A storage battery of emf 8.0 V and internal resistance `0.5 Omega` is being charged by a 120V dc supply using a series resistor of `15.5Omega`. what in the terminal voltage of the battery during charging ? What is the purpose of having a series resistor in the charging circuit?

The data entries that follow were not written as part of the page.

-- ==== Sys2Proof/Machine/Registration.lean ====
section
/-! DEFINITION. The meanings of the configuration words (41_dispatch.md R147, R148, R150). -/

namespace Sys2Proof.Machine

/-- 41_dispatch.md R147, with `RSV` ignored (30_encoding.md R78). -/
def execReg (_rsv : BitVec 2) (tag : Byte) (hid : HandlerId) (s : State) : Host.Outcome State Fault Refusal :=
  .next (if s.phase = .config then register tag hid s else s)

/-- 41_dispatch.md R148. -/
def execLock (_ign : BitVec 14) (s : State) : Host.Outcome State Fault Refusal :=
  .next (if s.phase = .config then lockPhase s else s)

/-- 41_dispatch.md R150: no effect in any phase. -/
def execCfgRsv (_op0 : BitVec 1) (_ign : BitVec 14) (s : State) : Host.Outcome State Fault Refusal :=
  .next s

end Sys2Proof.Machine
end

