-- ==== Sys2Proof/Safety.lean ====
section
/-! DEFINITION. What a safe state is (10_state.md R33), and how a run ends and is observed (70_reset_and_hazards.md R238,
R243). -/

namespace Sys2Proof.Machine

/-- (I1) `BLEN <= BUF_CAP`. -/
abbrev State.LengthBounded (s : State) : Prop := s.blen ≤ s.config.bufCap

/-- (I2) `OVF = 1` implies `BLEN = BUF_CAP`. -/
abbrev State.OverflowOnlyWhenFull (s : State) : Prop := s.ovf = true → s.blen = s.config.bufCap

/-- (I3) `DST = SEARCHING` implies `BLEN = 0` and `OVF = 0`. -/
abbrev State.SearchingIsEmpty (s : State) : Prop := s.dst = .searching → s.blen = 0 ∧ s.ovf = false

/-- (I4) `PHASE != RUN` implies `DST = SEARCHING`. -/
abbrev State.ClosedSearches (s : State) : Prop := s.phase ≠ .run → s.dst = .searching

/-- (I5) `DST = DONE` implies `PHASE = RUN`, `BLEN >= 1`, `OVF = 0` and `DTAB[BUF[0]].V = 1`. -/
abbrev State.DispatchIsRegistered (s : State) : Prop :=
  s.dst = .done → s.phase = .run ∧ 1 ≤ s.blen ∧ s.ovf = false ∧ (entryAt s (frameTag s)).v = true

/-- (I7) `PHASE = HALT` implies `CFG_ERR = 1`. -/
abbrev State.HaltHasError (s : State) : Prop := s.phase = .halt → s.cfgErr = true

/-- `PHASE = RUN` implies `CFG_ERR = 0`: `RUN` is entered only by `LOCK` with `CFG_ERR = 0` (60_exceptions.md R207), and
`REG` has no effect there (41_dispatch.md R147). -/
abbrev State.RunHasNoError (s : State) : Prop := s.phase = .run → s.cfgErr = false

/-- The invariants of 10_state.md R33 that one state shows, with the configuration legal (00_scope.md R8). (I6) compares
two states and is stated of a step; (I8) holds by the type `Phase`. -/
abbrev State.Inv (s : State) : Prop :=
  s.config.Legal ∧ s.LengthBounded ∧ s.OverflowOnlyWhenFull ∧ s.SearchingIsEmpty ∧ s.ClosedSearches ∧
    s.DispatchIsRegistered ∧ s.HaltHasError ∧ s.RunHasNoError

/-- The byte source offers a byte at some coming edge. -/
abbrev State.BytesToCome (s : State) : Prop := s.edges.any (fun e => e.rx.isSome) = true

/-- Quiescence (70_reset_and_hazards.md R243): "`DST != DONE`, and the byte source offers no further byte or the RX port
is closed". -/
abbrev State.Quiescent (s : State) : Prop := s.dst ≠ .done ∧ (¬ s.BytesToCome ∨ ¬ s.Accepts)

/-- A dispatch that waits for the `DACK` of an external handler; if none ever comes the run counts as a hang
(70_reset_and_hazards.md R238, R243). -/
abbrev State.AwaitsDack (s : State) : Prop := s.InDispatch ∧ ¬ AddressedToMove s

/-- The observation of a run (70_reset_and_hazards.md R243): the dispatch trace, the final `XOUT`, `YOUT`, `PHASE` and
`CFG_ERR`, and, "for proofs only", the ghost trace `OUTCOMES`. -/
structure Observation where
  trace    : List DispatchEvent
  status   : StatusSample
  outcomes : List OutcomeCode
deriving DecidableEq, Repr

/-- What is observed of a run that ends in `s`. -/
def observe (s : State) : Observation :=
  { trace := s.trace, status := statusSample s, outcomes := s.outcomes }

end Sys2Proof.Machine
end

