/-- 30_encoding.md R80, 42_move_handler.md R182. -/
def Obligations.MoveFieldsAreLittleEndianAndExtended : Prop :=
  ∀ (c : Config) (x0 x1 x2 x3 y0 y1 y2 y3 : Byte) (before more : List Byte),
    fieldLE (before ++ x0 :: more) before.length 1 = x0 ∧
    fieldLE (before ++ x0 :: x1 :: more) before.length 2 = x1 ++ x0 ∧
    fieldLE (before ++ x0 :: x1 :: x2 :: x3 :: more) before.length 4 = x3 ++ x2 ++ x1 ++ x0 ∧
    (c.moveFb = 1 →
      xField c (x0 :: y0 :: more) = (if c.moveSigned then x0.signExtend 32 else x0.zeroExtend 32) ∧
      yField c (x0 :: y0 :: more) = (if c.moveSigned then y0.signExtend 32 else y0.zeroExtend 32)) ∧
    (c.moveFb = 2 →
      xField c (x0 :: x1 :: y0 :: y1 :: more) =
        (if c.moveSigned then (x1 ++ x0).signExtend 32 else (x1 ++ x0).zeroExtend 32) ∧
      yField c (x0 :: x1 :: y0 :: y1 :: more) =
        (if c.moveSigned then (y1 ++ y0).signExtend 32 else (y1 ++ y0).zeroExtend 32)) ∧
    (c.moveFb = 4 →
      xField c (x0 :: x1 :: x2 :: x3 :: y0 :: y1 :: y2 :: y3 :: more) = x3 ++ x2 ++ x1 ++ x0 ∧
      yField c (x0 :: x1 :: x2 :: x3 :: y0 :: y1 :: y2 :: y3 :: more) = y3 ++ y2 ++ y1 ++ y0)

/-- 70_reset_and_hazards.md R231. `BUF` is unspecified there and no value of it is stated. That the parameters are `REF` is
log entry 1. That the empty ghost traces belong to this state and not to the effect of a `RESET` operation is log entry 6. -/
def Obligations.ResetStateHoldsTheSpecifiedValues : Prop :=
  State.reset = State.resetWith Config.ref ∧
  ∀ c : Config, (State.resetWith c).dst = .searching ∧ (State.resetWith c).blen = 0 ∧
    (State.resetWith c).ovf = false ∧ (State.resetWith c).phase = .config ∧ (State.resetWith c).cfgErr = false ∧
    (∀ t (h : t < 256), (State.resetWith c).dtab[t] = { v := false, hid := 0#4 }) ∧
    (State.resetWith c).xout = 0#32 ∧ (State.resetWith c).yout = 0#32 ∧
    (State.resetWith c).trace = [] ∧ (State.resetWith c).outcomes = []

/-- 70_reset_and_hazards.md R230, R231, R233. That a `RESET` operation keeps both ghost traces is the model's reading of R231
against R233 (log entry 6); that the agents' records stay is log entry 16. -/
def Obligations.ResetOperationDiscardsCurrentWork : Prop :=
  ∀ s : State, rxReady s true = false ∧ dspValid s true = false ∧
    ∃ t, exec .reset s = .next t ∧ t.phase = .config ∧ t.cfgErr = false ∧ t.dst = .searching ∧ t.blen = 0 ∧
      t.ovf = false ∧ (∀ n (h : n < 256), t.dtab[n] = { v := false, hid := 0#4 }) ∧ t.xout = 0#32 ∧
      t.yout = 0#32 ∧ t.config = s.config ∧ t.trace = s.trace ∧ t.outcomes = s.outcomes ∧
      t.edges = s.edges ∧ t.samples = s.samples

/-- 42_move_handler.md R184. The list of samples is the model's own (log entry 12). -/
def Obligations.ReadOutReturnsTheStatusOutputs : Prop :=
  ∀ s : State,
    exec .readOut s = .next { s with samples := s.samples ++
      [{ xout := s.xout, yout := s.yout, phase := s.phase, cfgErr := s.cfgErr }] } ∧
    ∀ rest, s.config.Legal → s.edges = { edgeOfWord .rst with sample := true } :: rest →
      ∃ t, step s = .next t ∧ t.phase = .config ∧ t.xout = 0#32 ∧ t.samples = s.samples ++
        [{ xout := s.xout, yout := s.yout, phase := s.phase, cfgErr := s.cfgErr }]

/-- 30_encoding.md R72. -/
def Obligations.ByteAcceptedOnlyInRunOutsideADispatch : Prop :=
  ∀ (s : State) (rst : Bool) (a : Byte),
    (portOutputs s rst a).rxReady = true ↔ rst = false ∧ s.phase = .run ∧ s.dst ≠ .done

/-- 30_encoding.md R79, 20_memory.md R51. Nothing is stated out of range or outside `DONE`. That `dsp_rdata`
keeps its value in `DONE` while `rst` is 1 is log entry 17. -/
def Obligations.DispatchOutputsPresentTheFrame : Prop :=
  ∀ (s : State) (a : Byte), s.Inv →
    (s.dst = .done → (portOutputs s false a).dspValid = true ∧ (portOutputs s false a).dspTag = s.buf[0] ∧
      (portOutputs s false a).dspHid = (s.dtab[s.buf[0].toNat]'(s.buf[0].isLt)).hid ∧
      (portOutputs s false a).dspLen = s.blen - 1) ∧
    (s.dst = .done → ∀ (rst : Bool) (h : 1 + a.toNat < 256), a.toNat < s.blen - 1 →
      (portOutputs s rst a).dspRdata = s.buf[1 + a.toNat]) ∧
    (s.dst ≠ .done → (portOutputs s false a).dspValid = false) ∧ (portOutputs s true a).dspValid = false

/-- 00_scope.md R7, the derived widths (92_eei_decisions.md D31: every value fits). -/
def Obligations.CountersFitTheirWidths : Prop :=
  (∀ (s : State) (rst : Bool) (a : Byte), s.Inv →
    s.blen < 2 ^ blenWidth s.config ∧ (portOutputs s rst a).dspLen < 2 ^ lenWidth s.config) ∧
  (∀ c : Config, c.bufCap = 64 → blenWidth c = 7 ∧ lenWidth c = 6)

/-- 10_state.md R34. That the free values depend on the draw counter alone is the model's form of a draw (log entry 9). -/
def Obligations.HiddenStateIsNotSeenOutsideADispatch : Prop :=
  ∀ (s t : State) (rst : Bool) (a : Byte), s.dst ≠ .done → t.dst ≠ .done → s.phase = t.phase →
    s.cfgErr = t.cfgErr → s.xout = t.xout → s.yout = t.yout → s.config = t.config → s.draws = t.draws →
    portOutputs s rst a = portOutputs t rst a

/-- 10_state.md R33, the base case. -/
def Obligations.ResetStateSatisfiesTheInvariant : Prop :=
  State.reset.Inv ∧ ∀ c : Config, c.Legal → (State.resetWith c).Inv

/-- 10_state.md R33 (I1) to (I5), (I7). (I6) is `DispatchTableIsFrozenOutsideConfig`; (I8) holds by the type of `PHASE`. -/
def Obligations.EveryStepKeepsTheInvariant : Prop :=
  ∀ s t : State, s.Inv → step s = .next t → t.Inv

/-- 10_state.md R33 (I6), 20_memory.md R61, 60_exceptions.md R207. -/
def Obligations.DispatchTableIsFrozenOutsideConfig : Prop :=
  ∀ s t : State, s.phase ≠ .config → (nextEdge s).rst = false → step s = .next t →
    t.dtab = s.dtab ∧ t.phase = s.phase

/-- 10_state.md R31, 20_memory.md R58. -/
def Obligations.OutputsChangeOnlyByMoveExecAndReset : Prop :=
  ∀ (i : Instr) (s t : State), exec i s = .next t → i ≠ .moveExec → i ≠ .reset →
    t.xout = s.xout ∧ t.yout = s.yout

/-- 60_exceptions.md R207. -/
def Obligations.PhasesAreEnteredOnlyAsStated : Prop :=
  (∀ (i : Instr) (s t : State), exec i s = .next t → t.phase ≠ s.phase →
    (t.phase = .config → i = .reset) ∧
    (t.phase = .run → s.phase = .config ∧ s.cfgErr = false ∧ ∃ ign, i = .lock ign) ∧
    (t.phase = .halt → s.phase = .config ∧ s.cfgErr = true ∧ ∃ ign, i = .lock ign)) ∧
  (∀ (i : Instr) (s t : State), exec i s = .next t → s.phase = .halt → i ≠ .reset →
    { t with samples := s.samples } = s) ∧
  (∀ s : State, s.phase = .config → rxReady s false = false) ∧
  (∀ (i : Instr) (s : State), i.format = .cfg → s.phase ≠ .config → exec i s = .next s)

/-- 10_state.md R26. -/
def Obligations.ConfigurationErrorIsSticky : Prop :=
  ∀ (i : Instr) (s t : State), exec i s = .next t →
    (s.cfgErr = false → t.cfgErr = true →
      s.phase = .config ∧ ∃ rsv tag hid, i = .reg rsv tag hid ∧ (entryAt s tag).v = true) ∧
    (s.cfgErr = true → t.cfgErr = false → i = .reset)

/-- 10_state.md R32, 60_exceptions.md R205. That `RESET` leaves `TRACE` is the model's reading of
70_reset_and_hazards.md R233 against the table of R231 (log entry 6). -/
def Obligations.TraceGrowsOnlyByFrameCompletion : Prop :=
  ∀ (i : Instr) (s t : State), exec i s = .next t →
    t.trace = s.trace ∨
    (i = .feedReadingEnd ∧ s.phase = .run ∧ s.dst = .reading ∧ t.dst = .done ∧ t.buf = s.buf ∧ t.blen = s.blen ∧
      ∃ ev, t.trace = s.trace ++ [ev] ∧ ev.tag :: ev.payload = decodedFrame s ∧
        entryAt s ev.tag = { v := true, hid := ev.hid })

/-- 41_dispatch.md R146, over the ghost traces of 10_state.md R32. Over an edge with `rst = 1` it rests on
`RESET` keeping both traces, the model's reading of R233 against the table of R231 (log entry 6). -/
def Obligations.EveryDispatchIsRecordedOnce : Prop :=
  (∀ c : Config, (State.resetWith c).trace.length = (State.resetWith c).outcomes.count .dispatched) ∧
  ∀ s t : State, s.trace.length = s.outcomes.count .dispatched → step s = .next t →
    t.trace.length = t.outcomes.count .dispatched
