-- ==== Sys2Proof/Laws/Step.lean ====
section
/-! SUPPORT. What one edge selects and what one step runs, said once. -/

namespace Sys2Proof.Machine

@[simp] theorem decodeOp_rx (c : Config) (x : SelectCtx) (b : Byte) : decodeOp c x (.rx b) = some (decodeRx c x b) := rfl

@[simp] theorem decodeOp_cfg (c : Config) (x : SelectCtx) (w : CfgWord) : decodeOp c x (.cfg w) = some (decodeCfg w) := rfl

@[simp] theorem decodeOp_rst (c : Config) (x : SelectCtx) : decodeOp c x .rst = some .reset := rfl

@[simp] theorem decodeOp_status (c : Config) (x : SelectCtx) : decodeOp c x .status = some .readOut := rfl

theorem decodeOp_dsp (s : State) :
    decodeOp s.config (selectCtx s) .dsp = if s.InDispatch ∧ ¬ AddressedToMove s then some .dack else none := by
  by_cases h : s.InDispatch ∧ ¬ AddressedToMove s
  · obtain ⟨⟨hp, hd⟩, ha⟩ := h
    simp [decodeOp, decode, selectCtx, hp, hd, ha]
  · rw [if_neg h]
    simp only [decodeOp, decode, selectCtx, decide_eq_false_iff_not]
    rw [if_neg (by tauto)]

theorem decodeOp_internal (s : State) :
    decodeOp s.config (selectCtx s) .internal = if s.InDispatch ∧ AddressedToMove s then some .moveExec else none := by
  by_cases h : s.InDispatch ∧ AddressedToMove s
  · rw [if_pos h]
    simp only [decodeOp, decode, selectCtx, decide_eq_true_eq]
    rw [if_pos (by tauto)]
  · rw [if_neg h]
    simp only [decodeOp, decode, selectCtx, decide_eq_true_eq]
    rw [if_neg (by tauto)]

/-- With `rst = 1`: `RESET` alone, after the reader's sample. -/
theorem edgeOps_of_reset (s : State) {e : Edge} (h : e.rst = true) :
    edgeOps s e = (if e.sample then [.readOut] else []) ++ [.reset] := by
  cases hs : e.sample <;> simp [edgeOps, edgeWords, h, hs]

/-- The operation of an offered byte. -/
def rxOps (s : State) : Option Byte → List Instr
  | none => []
  | some b => [decodeRx s.config (selectCtx s) b]

/-- The operation by which the dispatch in progress ends at this edge. -/
def handlerOps (s : State) (dspReady : Bool) : List Instr :=
  if s.InDispatch then
    if AddressedToMove s then [.moveExec] else if dspReady then [.dack] else []
  else []

theorem handlerOps_of_move {s : State} (hd : s.InDispatch) (ha : AddressedToMove s) (r : Bool) :
    handlerOps s r = [.moveExec] := by
  unfold handlerOps
  rw [if_pos hd, if_pos ha]

theorem handlerOps_of_external {s : State} (hd : s.InDispatch) (ha : ¬ AddressedToMove s) (r : Bool) :
    handlerOps s r = if r then [.dack] else [] := by
  unfold handlerOps
  rw [if_pos hd, if_neg ha]

theorem handlerOps_of_none {s : State} (hd : ¬ s.InDispatch) (r : Bool) : handlerOps s r = [] := if_neg hd

/-- The operation of a configuration word. -/
def cfgOps : Option CfgWord → List Instr
  | none => []
  | some w => [decodeCfg w]

/-- With `rst = 0`: the sample, the offered byte, the handler's end of the dispatch, the configuration word. -/
theorem edgeOps_of_run (s : State) {e : Edge} (h : e.rst = false) :
    edgeOps s e = (if e.sample then [.readOut] else []) ++ (rxOps s e.rx ++ (handlerOps s e.dspReady ++ cfgOps e.cfg)) := by
  have hdsp : decodeOp s.config (selectCtx s) .dsp = if s.InDispatch then
      if AddressedToMove s then none else some .dack else none := by
    rw [decodeOp_dsp]
    split_ifs <;> tauto
  have hint : decodeOp s.config (selectCtx s) .internal = if s.InDispatch then
      if AddressedToMove s then some .moveExec else none else none := by
    rw [decodeOp_internal]
    split_ifs <;> tauto
  obtain ⟨r, rx, cf, dr, sm⟩ := e
  subst h
  cases rx <;> cases cf <;> cases dr <;> cases sm <;>
    simp only [edgeOps, edgeWords, rxOps, handlerOps, cfgOps, List.filterMap_append, List.filterMap_cons, List.filterMap_nil,
      decodeOp_rx, decodeOp_cfg, decodeOp_status, hdsp, hint, Bool.false_eq_true, if_true, if_false] <;> split_ifs <;> rfl

theorem step_of_legal {s : State} (h : s.config.Legal) : step s = execAll (edgeOps s (nextEdge s)) (takeEdge s) := if_pos h

theorem step_eq_next_iff {s t : State} :
    step s = .next t ↔ s.config.Legal ∧ execAll (edgeOps s (nextEdge s)) (takeEdge s) = .next t := by
  unfold step
  split
  · exact ⟨fun h => ⟨‹_›, h⟩, fun h => h.2⟩
  · exact ⟨fun h => by simp at h, fun h => absurd h.1 ‹_›⟩

theorem execAll_singleton (i : Instr) (s : State) : execAll [i] s = exec i s := by
  rw [execAll_cons]
  cases exec i s <;> rfl

/-- Outside `CONFIG` a configuration word has no effect (41_dispatch.md R147, R148, R150). -/
theorem exec_cfg_of_locked {i : Instr} {s : State} (hi : i.format = .cfg) (h : s.phase ≠ .config) : exec i s = .next s := by
  cases i <;> simp [Instr.format] at hi <;> simp [exec, execReg, execLock, execCfgRsv, h]

@[simp] theorem decodeCfg_format (w : CfgWord) : (decodeCfg w).format = .cfg := by
  unfold decodeCfg
  split
  · rfl
  · split <;> rfl

@[simp] theorem decodeRx_format (c : Config) (x : SelectCtx) (b : Byte) : (decodeRx c x b).format = .rx := by
  unfold decodeRx
  split
  · split <;> cases classOf c b <;> rfl
  · rfl

/-- The row selected for a byte is a step in the state that selects it (40_feed.md R100, R115, R116). -/
theorem exec_decodeRx_next (s : State) (b : Byte) :
    ∃ t, exec (decodeRx s.config (selectCtx s) b) s = .next t := by
  by_cases hp : s.phase = .run
  · have hdata := classOf_eq_data_iff s.config b
    cases hd : s.dst
    case done => exact ⟨s, by rw [decodeRx_of_closed _ (.inl hd)]; exact execFeedNotAccepted_next.mpr ⟨.inl hd, rfl⟩⟩
    case searching =>
      rw [decodeRx_searching _ hp hd]
      cases hc : classOf s.config b
      case data => exact ⟨_, execFeedSearchingData_next.mpr ⟨⟨⟨hp, hd⟩, hdata.mp hc⟩, rfl⟩⟩
      all_goals exact ⟨_, stepWhere_of_true ⟨hp, hd⟩ _⟩
    case reading =>
      rw [decodeRx_reading _ hp hd]
      cases hc : classOf s.config b
      case data => exact ⟨_, execFeedReadingData_next.mpr ⟨⟨⟨hp, hd⟩, hdata.mp hc⟩, rfl⟩⟩
      all_goals exact ⟨_, stepWhere_of_true ⟨hp, hd⟩ _⟩
    case readingEscaped =>
      rw [decodeRx_escaped _ hp hd]
      cases hc : classOf s.config b
      case data => exact ⟨_, execFeedReadingEscapedData_next.mpr ⟨⟨⟨hp, hd⟩, hdata.mp hc⟩, rfl⟩⟩
      all_goals exact ⟨_, stepWhere_of_true ⟨hp, hd⟩ _⟩
  · exact ⟨s, by rw [decodeRx_of_closed _ (.inr hp)]; exact execFeedNotAccepted_next.mpr ⟨.inr hp, rfl⟩⟩

theorem takeEdge_of_cons {s : State} {e : Edge} {rest : List Edge} (h : s.edges = e :: rest) :
    takeEdge s = { s with edges := rest, draws := s.draws + 1 } := by simp [takeEdge, h]

theorem nextEdge_of_cons {s : State} {e : Edge} {rest : List Edge} (h : s.edges = e :: rest) : nextEdge s = e := by
  simp [nextEdge, h]

end Sys2Proof.Machine
end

Emf of the storage battery, `E = 8.0 V`
Internal resistance of the battery, `r - 0.5 Omega`
DC supply voltage, `V = 120 V`
Resistance of the resistor, `R = 15.5 Omega`
Effective voltage in the circuit `= V^(1)`
R is connected to the storage battery in series. Hence, it can be written as
`V^(1)=V-E`
`V^(1) = 120 - 8 = 112 V`
Current flowing in the circuit `= I`, which is given by the relation,
`I = (V^(1))/(R+r)`
`=(112)/(15.5 + 5)=(112)/(16)=7A`
Voltage across resistor R given by the product, `IR - 7 xx 15.5 = 108.5 V`
DC supply voltage = Terminal voltage of battery + Voltage drop acorss R
Terminal voltage of battery `= 120 - 108.5 = 11.5 V`
A series resistor in a charging circuit limits the current drawn from the external source. The current will be extremely high in its absence. This is very dangerous.